• _DIRECTIONS_:
In the material below, find each line that contains the word "lineBytes" and copy it.

• _DATA FOR THE TASK_:
/-- MEM_STORE (R186, R285, R287, R294, R296, R298): acknowledged on admission. -/
def execMemStore (i : Nat) (s : State) : Host.Outcome State Fault Refusal :=
  .next (match takeInbox s i 0 2 with
    | none => s
    | some (k, s1) =>
      match reach s1 k with
      | .ok a t =>
        if storeReplayed s1 k then answer (bump s1 5 0 1) k 0 0 []
        else if hasRoom s1 t then
          let e := { requestEntry .store a k with bytes := lineBytes a (k.payload.take k.sizeBytes) }
          let s2 := admitStore s1 t e
          answer (if remote s1 k then ledgerStore s2 k else s2) k 0 0 []
        else s
      | r => refuseRequest s1 k r)

/-- The payload of an atomic's reply. -/
def atomicPayload (op : Nat) (v : Word64) : Bytes := if atomicReturns op then le 8 v.toNat else []

/-- MEM_ATOMIC (R186, R285, R294, R296, R298). -/
def execMemAtomic (i : Nat) (s : State) : Host.Outcome State Fault Refusal :=
  .next (match takeInbox s i 0 3 with
    | none => s
    | some (k, s1) =>
      match reach s1 k with
      | .ok a t =>
        match atomicReplayed s1 k with
        | some v => answer (bump s1 5 0 1) k 0 0 (atomicPayload k.atomicOp v)
        | none => if hasRoom s1 t then setQueue s1 t (queueOf s1 t ++ [requestEntry .atomic a k]) else s
      | r => refuseRequest s1 k r)

/-! ### Service -/

/-- The bytes of a (merged) store written; all 64 of a line clear its poison (R278, R477). -/
def performStore (s : State) (e : LineEntry) : State :=
  let a := e.line * 64
  let s1 := if inCoreWindow a then e.bytes.foldl (fun s x => targetStore s (a + x.1) [x.2]) s
    else updMem s (fun m => e.bytes.foldl (fun m x => m.write (a + x.1) x.2) m)
  if (List.range 64).all (fun i => e.bytes.any (fun x => x.1 == i)) then updMem s1 (fun m => m.clearPoison a) else s1

/-- A load served (R278, R299). -/
def performLoad (s : State) (e : LineEntry) : State :=
  let a := e.line * 64 + e.off
  if s.mem.poisoned (e.line * 64) 64 then answer s e.req 3 0 [] else answer s e.req 0 0 (targetBytes s a e.len)

/-- An atomic served (R278, R289, R294, R299). -/
def serveAtomic (s : State) (e : LineEntry) : State :=
  let k := e.req
  match atomicReplayed s k with
  | some v => answer (bump s 5 0 1) k 0 0 (atomicPayload k.atomicOp v)
  | none =>
    if s.mem.poisoned (e.line * 64) 64 then answer s k 3 0 []
    else
      let r := performAtomic s k.stamp k.atomicOp (e.line * 64 + e.off) e.len (u64 k.payload 0) (u64 k.payload 8)
      let v := BitVec.ofNat 64 r.1
      let s1 := if remote s k then ledgerAtomic r.2 k v else r.2
      answer s1 k 0 0 (atomicPayload k.atomicOp v)

/-- The piece of a BAR4 read (R278, R301): a poisoned line reads as all ones with the poisoned-TLP indication. -/
def performBar4 (s : State) (p : Port) (e : LineEntry) : State :=
  let a := e.line * 64 + e.off
  let bad := s.mem.poisoned (e.line * 64) 64
  let b := if bad then List.replicate e.len 0xFF#8 else targetBytes s a e.len
  updPort s p (fun x =>
    { x with bar4Data := x.bar4Data.map (fun d => overlay d (a - x.bar4Start) b), bar4Left := x.bar4Left - e.len,
             bar4Poison := x.bar4Poison || bad })

/-- An entry performed. -/
def performEntry (s : State) (e : LineEntry) : State :=
  match e.kind, e.bar4 with
  | .store, _ => performStore s e
  | .load, some p => performBar4 s p e
  | .load, none => performLoad s e
  | .atomic, _ => serveAtomic s e

/-- The domain of a target. -/
def targetDomain (t : LineTarget) : Domain :=
  match t with
  | .hbm n => stackDomain n.val
  | .cluster c => bandDomain (bandOfCluster c)

/-- The wake source of an entry (R430). -/
def entrySource (s : State) (e : LineEntry) : Nat := if e.bar4.isSome then 6 else if remote s e.req then 5 else 3

/-- LINE_QUEUE_SERVE (R287, R296, R425): the head of a target's queue is performed; `ecc` is what the memory's code makes of the
read. -/
def execLineQueueServe (t : LineTarget) (ecc : Ecc) (s : State) : Host.Outcome State Fault Refusal :=
  .next (match queueOf s t with
    | [] => s
    | e :: rest =>
      if !s.live then s
      else needing s [targetDomain t] (entrySource s e) s (fun s =>
        let s1 := setQueue s t rest
        performEntry (if e.kind = .store then s1 else eccRead s1 t (e.line * 64) ecc) e))

/-! ### BAR4 (R301, R381, R382) -/

/-- Whether an HBM address lies in the carve-out of a partition bound to a port. -/
def bar4Bound (s : State) (p : Port) (a : Nat) : Bool :=
  isHbm a && (let r := regionOf s a; r.assigned && s.parts[r.part].assigned && s.parts[r.part].port == p)

/-- A range cut at lines: (address, bytes) of each piece. -/
def linePieces (a n : Nat) : List (Nat × Nat) :=
  (List.range (ceilDiv (a % 64 + n) 64)).map (fun i =>
    let lo := if i = 0 then a else (a / 64 + i) * 64
    (lo, min (a + n) ((a / 64 + i + 1) * 64) - lo))

/-- A BAR4 entry. -/
def bar4Entry (p : Port) (kind : ReqKind) (a n : Nat) (b : Bytes) : LineEntry :=
  { line := a / 64, kind := kind, bytes := lineBytes a b, off := a % 64, len := n,
    req := mkPacket 0 0 0 0 0 0 0 0 [], bar4 := some p }

/-- A BAR4 read into the line queues. -/
def bar4Read (s : State) (p : Port) (a n : Nat) : State :=
  let s1 := updPort s p (fun x => { x with bar4Data := some (zeros n), bar4Start := a, bar4Left := n, bar4Poison := false })
  (linePieces a n).foldl (fun s x =>
    let t := LineTarget.hbm (stackAt s x.1)
    setQueue s t (queueOf s t ++ [bar4Entry p .load x.1 x.2 []])) s1

/-- A BAR4 write into the line queues. -/
def bar4Write (s : State) (p : Port) (a : Nat) (b : Bytes) : State :=
  (linePieces a b.length).foldl (fun s x =>
    admitStore s (.hbm (stackAt s x.1)) (bar4Entry p .store x.1 x.2 ((b.drop (x.1 - a)).take x.2))) s

/-- Whether every line queue that a range needs has room. -/
def bar4Room (s : State) (a n : Nat) : Bool := (linePieces a n).all (fun x => hasRoom s (.hbm (stackAt s x.1)))

/-- Whether a port's BAR4 window answers: the record allows it, the link is up and the device runs. -/
def bar4Open (s : State) (p : Port) : Bool := s.live && s.pins.pwrGood && s.ports[p].linkUp && recordFlag s 0

/-- A refused access: a read completes with Unsupported Request, a write is discarded (R382). -/
def bar4Refuse (s : State) (p : Port) (op : Bar4Op) : State :=
  match op with
  | .read _ => updPort s p (fun x => { x with bar4Data := none, bar4Left := 0, bar4Poison := false })
  | .write _ => s

/-- BAR4_ACCESS (R301, R382): one read of a port is outstanding at a time. -/
def execBar4Access (port : Port) (offset : BitVec 36) (op : Bar4Op) (s : State) : Host.Outcome State Fault Refusal :=
  .next (if !bar4Open s port || 0 < s.ports[port].bar4Left then s
    else
      let ctrl := s.ports[port].bar4Ctrl.toNat
      let a := (ctrl % 16) * 2 ^ 36 + offset.toNat
      let n := match op with | .read k => k | .write b => b.length
      if !bit ctrl 31 then bar4Refuse s port op
      else if !(bar4Bound s port a && bar4Bound s port (a + n - 1)) then bump (bar4Refuse s port op) 0x42 port.val 1
      else if !bar4Room s a n then s
      else
        match op with
        | .read k => bar4Read s port a k
        | .write b => bar4Write s port a b)

end Sys2Proof.Machine
end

• _WRITTEN ANSWER_:
          let e := { requestEntry .store a k with bytes := lineBytes a (k.payload.take k.sizeBytes) }
  { line := a / 64, kind := kind, bytes := lineBytes a b, off := a % 64, len := n,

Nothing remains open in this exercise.